* **WHAT YOU WILL DO**: Scan the records for the word "joinRd". Copy each line that includes it.
** DATA LISTING follows **
/-! `Ctx.setX` -/

@[simp] theorem Ctx.setX_status (t : Ctx) (r : Reg) (w : Word) : (t.setX r w).status = t.status := by
  unfold Ctx.setX; split <;> rfl
@[simp] theorem Ctx.setX_priv (t : Ctx) (r : Reg) (w : Word) : (t.setX r w).priv = t.priv := by
  unfold Ctx.setX; split <;> rfl
@[simp] theorem Ctx.setX_pc (t : Ctx) (r : Reg) (w : Word) : (t.setX r w).pc = t.pc := by
  unfold Ctx.setX; split <;> rfl
@[simp] theorem Ctx.setX_v (t : Ctx) (r : Reg) (w : Word) : (t.setX r w).v = t.v := by
  unfold Ctx.setX; split <;> rfl
@[simp] theorem Ctx.setX_full (t : Ctx) (r : Reg) (w : Word) : (t.setX r w).full = t.full := by
  unfold Ctx.setX; split <;> rfl
@[simp] theorem Ctx.setX_vlen (t : Ctx) (r : Reg) (w : Word) : (t.setX r w).vlen = t.vlen := by
  unfold Ctx.setX; split <;> rfl
@[simp] theorem Ctx.setX_cls (t : Ctx) (r : Reg) (w : Word) : (t.setX r w).cls = t.cls := by
  unfold Ctx.setX; split <;> rfl
@[simp] theorem Ctx.setX_clusters (t : Ctx) (r : Reg) (w : Word) : (t.setX r w).clusters = t.clusters := by
  unfold Ctx.setX; split <;> rfl
@[simp] theorem Ctx.setX_std (t : Ctx) (r : Reg) (w : Word) : (t.setX r w).std = t.std := by
  unfold Ctx.setX; split <;> rfl
@[simp] theorem Ctx.setX_dev (t : Ctx) (r : Reg) (w : Word) : (t.setX r w).dev = t.dev := by
  unfold Ctx.setX; split <;> rfl
@[simp] theorem Ctx.setX_binds (t : Ctx) (r : Reg) (w : Word) : (t.setX r w).binds = t.binds := by
  unfold Ctx.setX; split <;> rfl
@[simp] theorem Ctx.setX_loop (t : Ctx) (r : Reg) (w : Word) : (t.setX r w).loop = t.loop := by
  unfold Ctx.setX; split <;> rfl
@[simp] theorem Ctx.setX_landing (t : Ctx) (r : Reg) (w : Word) : (t.setX r w).landing = t.landing := by
  unfold Ctx.setX; split <;> rfl
@[simp] theorem Ctx.setX_resv (t : Ctx) (r : Reg) (w : Word) : (t.setX r w).resv = t.resv := by
  unfold Ctx.setX; split <;> rfl
@[simp] theorem Ctx.setX_batchOpen (t : Ctx) (r : Reg) (w : Word) : (t.setX r w).batchOpen = t.batchOpen := by
  unfold Ctx.setX; split <;> rfl
@[simp] theorem Ctx.setX_batchSet (t : Ctx) (r : Reg) (w : Word) : (t.setX r w).batchSet = t.batchSet := by
  unfold Ctx.setX; split <;> rfl
@[simp] theorem Ctx.setX_task (t : Ctx) (r : Reg) (w : Word) : (t.setX r w).task = t.task := by
  unfold Ctx.setX; split <;> rfl
@[simp] theorem Ctx.setX_gang (t : Ctx) (r : Reg) (w : Word) : (t.setX r w).gang = t.gang := by
  unfold Ctx.setX; split <;> rfl
@[simp] theorem Ctx.setX_joining (t : Ctx) (r : Reg) (w : Word) : (t.setX r w).joining = t.joining := by
  unfold Ctx.setX; split <;> rfl
@[simp] theorem Ctx.setX_joinRd (t : Ctx) (r : Reg) (w : Word) : (t.setX r w).joinRd = t.joinRd := by
  unfold Ctx.setX; split <;> rfl
@[simp] theorem Ctx.setX_joinStatus (t : Ctx) (r : Reg) (w : Word) : (t.setX r w).joinStatus = t.joinStatus := by
  unfold Ctx.setX; split <;> rfl
@[simp] theorem Ctx.setX_act (t : Ctx) (r : Reg) (w : Word) : (t.setX r w).act = t.act := by
  unfold Ctx.setX; split <;> rfl
@[simp] theorem Ctx.setX_barWait (t : Ctx) (r : Reg) (w : Word) : (t.setX r w).barWait = t.barWait := by
  unfold Ctx.setX; split <;> rfl
@[simp] theorem Ctx.setX_mgnWait (t : Ctx) (r : Reg) (w : Word) : (t.setX r w).mgnWait = t.mgnWait := by
  unfold Ctx.setX; split <;> rfl
@[simp] theorem Ctx.setX_reclSince (t : Ctx) (r : Reg) (w : Word) : (t.setX r w).reclSince = t.reclSince := by
  unfold Ctx.setX; split <;> rfl
@[simp] theorem Ctx.setX_rc (t : Ctx) (r : Reg) (w : Word) : (t.setX r w).rc = t.rc := by
  unfold Ctx.setX; split <;> rfl
@[simp] theorem Ctx.setX_firstIssue (t : Ctx) (r : Reg) (w : Word) : (t.setX r w).firstIssue = t.firstIssue := by
  unfold Ctx.setX; split <;> rfl
@[simp] theorem Ctx.setX_requeue (t : Ctx) (r : Reg) (w : Word) : (t.setX r w).requeue = t.requeue := by
  unfold Ctx.setX; split <;> rfl
@[simp] theorem Ctx.setX_reentry (t : Ctx) (r : Reg) (w : Word) : (t.setX r w).reentry = t.reentry := by
  unfold Ctx.setX; split <;> rfl
@[simp] theorem Ctx.setX_reentryPend (t : Ctx) (r : Reg) (w : Word) : (t.setX r w).reentryPend = t.reentryPend := by
  unfold Ctx.setX; split <;> rfl
@[simp] theorem Ctx.setX_wfi (t : Ctx) (r : Reg) (w : Word) : (t.setX r w).wfi = t.wfi := by
  unfold Ctx.setX; split <;> rfl
@[simp] theorem Ctx.setX_fenceW (t : Ctx) (r : Reg) (w : Word) : (t.setX r w).fenceW = t.fenceW := by
  unfold Ctx.setX; split <;> rfl
@[simp] theorem Ctx.setX_fenceA (t : Ctx) (r : Reg) (w : Word) : (t.setX r w).fenceA = t.fenceA := by
  unfold Ctx.setX; split <;> rfl
@[simp] theorem Ctx.setX_fenceER (t : Ctx) (r : Reg) (w : Word) : (t.setX r w).fenceER = t.fenceER := by
  unfold Ctx.setX; split <;> rfl
@[simp] theorem Ctx.setX_fenceEW (t : Ctx) (r : Reg) (w : Word) : (t.setX r w).fenceEW = t.fenceEW := by
  unfold Ctx.setX; split <;> rfl
@[simp] theorem Ctx.setX_fenceEA (t : Ctx) (r : Reg) (w : Word) : (t.setX r w).fenceEA = t.fenceEA := by
  unfold Ctx.setX; split <;> rfl
@[simp] theorem Ctx.setX_fetchSync (t : Ctx) (r : Reg) (w : Word) : (t.setX r w).fetchSync = t.fetchSync := by
  unfold Ctx.setX; split <;> rfl
@[simp] theorem Ctx.setX_charged (t : Ctx) (r : Reg) (w : Word) : (t.setX r w).charged = t.charged := by
  unfold Ctx.setX; split <;> rfl
@[simp] theorem Ctx.setX_replayAt (t : Ctx) (r : Reg) (w : Word) : (t.setX r w).replayAt = t.replayAt := by
  unfold Ctx.setX; split <;> rfl
@[simp] theorem Ctx.setX_raised (t : Ctx) (r : Reg) (w : Word) : (t.setX r w).raised = t.raised := by
  unfold Ctx.setX; split <;> rfl
@[simp] theorem Ctx.setX_midway (t : Ctx) (r : Reg) (w : Word) : (t.setX r w).midway = t.midway := by
  unfold Ctx.setX; split <;> rfl
@[simp] theorem Ctx.setX_ended (t : Ctx) (r : Reg) (w : Word) : (t.setX r w).ended = t.ended := by
  unfold Ctx.setX; split <;> rfl
@[simp] theorem Ctx.setX_lastPrec (t : Ctx) (r : Reg) (w : Word) : (t.setX r w).lastPrec = t.lastPrec := by
  unfold Ctx.setX; split <;> rfl

/-! `Ctx.retired` -/

@[simp] theorem Ctx.retired_status (t : Ctx) : t.retired.status = t.status := rfl
@[simp] theorem Ctx.retired_priv (t : Ctx) : t.retired.priv = t.priv := rfl
@[simp] theorem Ctx.retired_pc (t : Ctx) : t.retired.pc = t.pc := rfl
@[simp] theorem Ctx.retired_x (t : Ctx) : t.retired.x = t.x := rfl
@[simp] theorem Ctx.retired_v (t : Ctx) : t.retired.v = t.v := rfl
@[simp] theorem Ctx.retired_full (t : Ctx) : t.retired.full = t.full := rfl
@[simp] theorem Ctx.retired_vlen (t : Ctx) : t.retired.vlen = t.vlen := rfl
@[simp] theorem Ctx.retired_cls (t : Ctx) : t.retired.cls = t.cls := rfl
@[simp] theorem Ctx.retired_clusters (t : Ctx) : t.retired.clusters = t.clusters := rfl
@[simp] theorem Ctx.retired_dev (t : Ctx) : t.retired.dev = t.dev := rfl
@[simp] theorem Ctx.retired_binds (t : Ctx) : t.retired.binds = t.binds := rfl
@[simp] theorem Ctx.retired_loop (t : Ctx) : t.retired.loop = t.loop := rfl
@[simp] theorem Ctx.retired_landing (t : Ctx) : t.retired.landing = t.landing := rfl
@[simp] theorem Ctx.retired_resv (t : Ctx) : t.retired.resv = t.resv := rfl
@[simp] theorem Ctx.retired_batchOpen (t : Ctx) : t.retired.batchOpen = t.batchOpen := rfl
@[simp] theorem Ctx.retired_batchSet (t : Ctx) : t.retired.batchSet = t.batchSet := rfl
@[simp] theorem Ctx.retired_task (t : Ctx) : t.retired.task = t.task := rfl
@[simp] theorem Ctx.retired_gang (t : Ctx) : t.retired.gang = t.gang := rfl
@[simp] theorem Ctx.retired_joinRd (t : Ctx) : t.retired.joinRd = t.joinRd := rfl
@[simp] theorem Ctx.retired_joinStatus (t : Ctx) : t.retired.joinStatus = t.joinStatus := rfl
@[simp] theorem Ctx.retired_act (t : Ctx) : t.retired.act = t.act := rfl
@[simp] theorem Ctx.retired_reclSince (t : Ctx) : t.retired.reclSince = t.reclSince := rfl
@[simp] theorem Ctx.retired_firstIssue (t : Ctx) : t.retired.firstIssue = t.firstIssue := rfl
@[simp] theorem Ctx.retired_requeue (t : Ctx) : t.retired.requeue = t.requeue := rfl
@[simp] theorem Ctx.retired_reentry (t : Ctx) : t.retired.reentry = t.reentry := rfl
@[simp] theorem Ctx.retired_reentryPend (t : Ctx) : t.retired.reentryPend = t.reentryPend := rfl
@[simp] theorem Ctx.retired_wfi (t : Ctx) : t.retired.wfi = t.wfi := rfl
@[simp] theorem Ctx.retired_fenceW (t : Ctx) : t.retired.fenceW = t.fenceW := rfl
@[simp] theorem Ctx.retired_fenceA (t : Ctx) : t.retired.fenceA = t.fenceA := rfl
@[simp] theorem Ctx.retired_fenceER (t : Ctx) : t.retired.fenceER = t.fenceER := rfl
@[simp] theorem Ctx.retired_fenceEW (t : Ctx) : t.retired.fenceEW = t.fenceEW := rfl
@[simp] theorem Ctx.retired_fenceEA (t : Ctx) : t.retired.fenceEA = t.fenceEA := rfl
@[simp] theorem Ctx.retired_fetchSync (t : Ctx) : t.retired.fetchSync = t.fetchSync := rfl
@[simp] theorem Ctx.retired_raised (t : Ctx) : t.retired.raised = t.raised := rfl
@[simp] theorem Ctx.retired_lastPrec (t : Ctx) : t.retired.lastPrec = t.lastPrec := rfl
** End of DATA LISTING **
* **EXPECTED OUTPUT**:
@[simp] theorem Ctx.setX_joinRd (t : Ctx) (r : Reg) (w : Word) : (t.setX r w).joinRd = t.joinRd := by
@[simp] theorem Ctx.retired_joinRd (t : Ctx) : t.retired.joinRd = t.joinRd := rfl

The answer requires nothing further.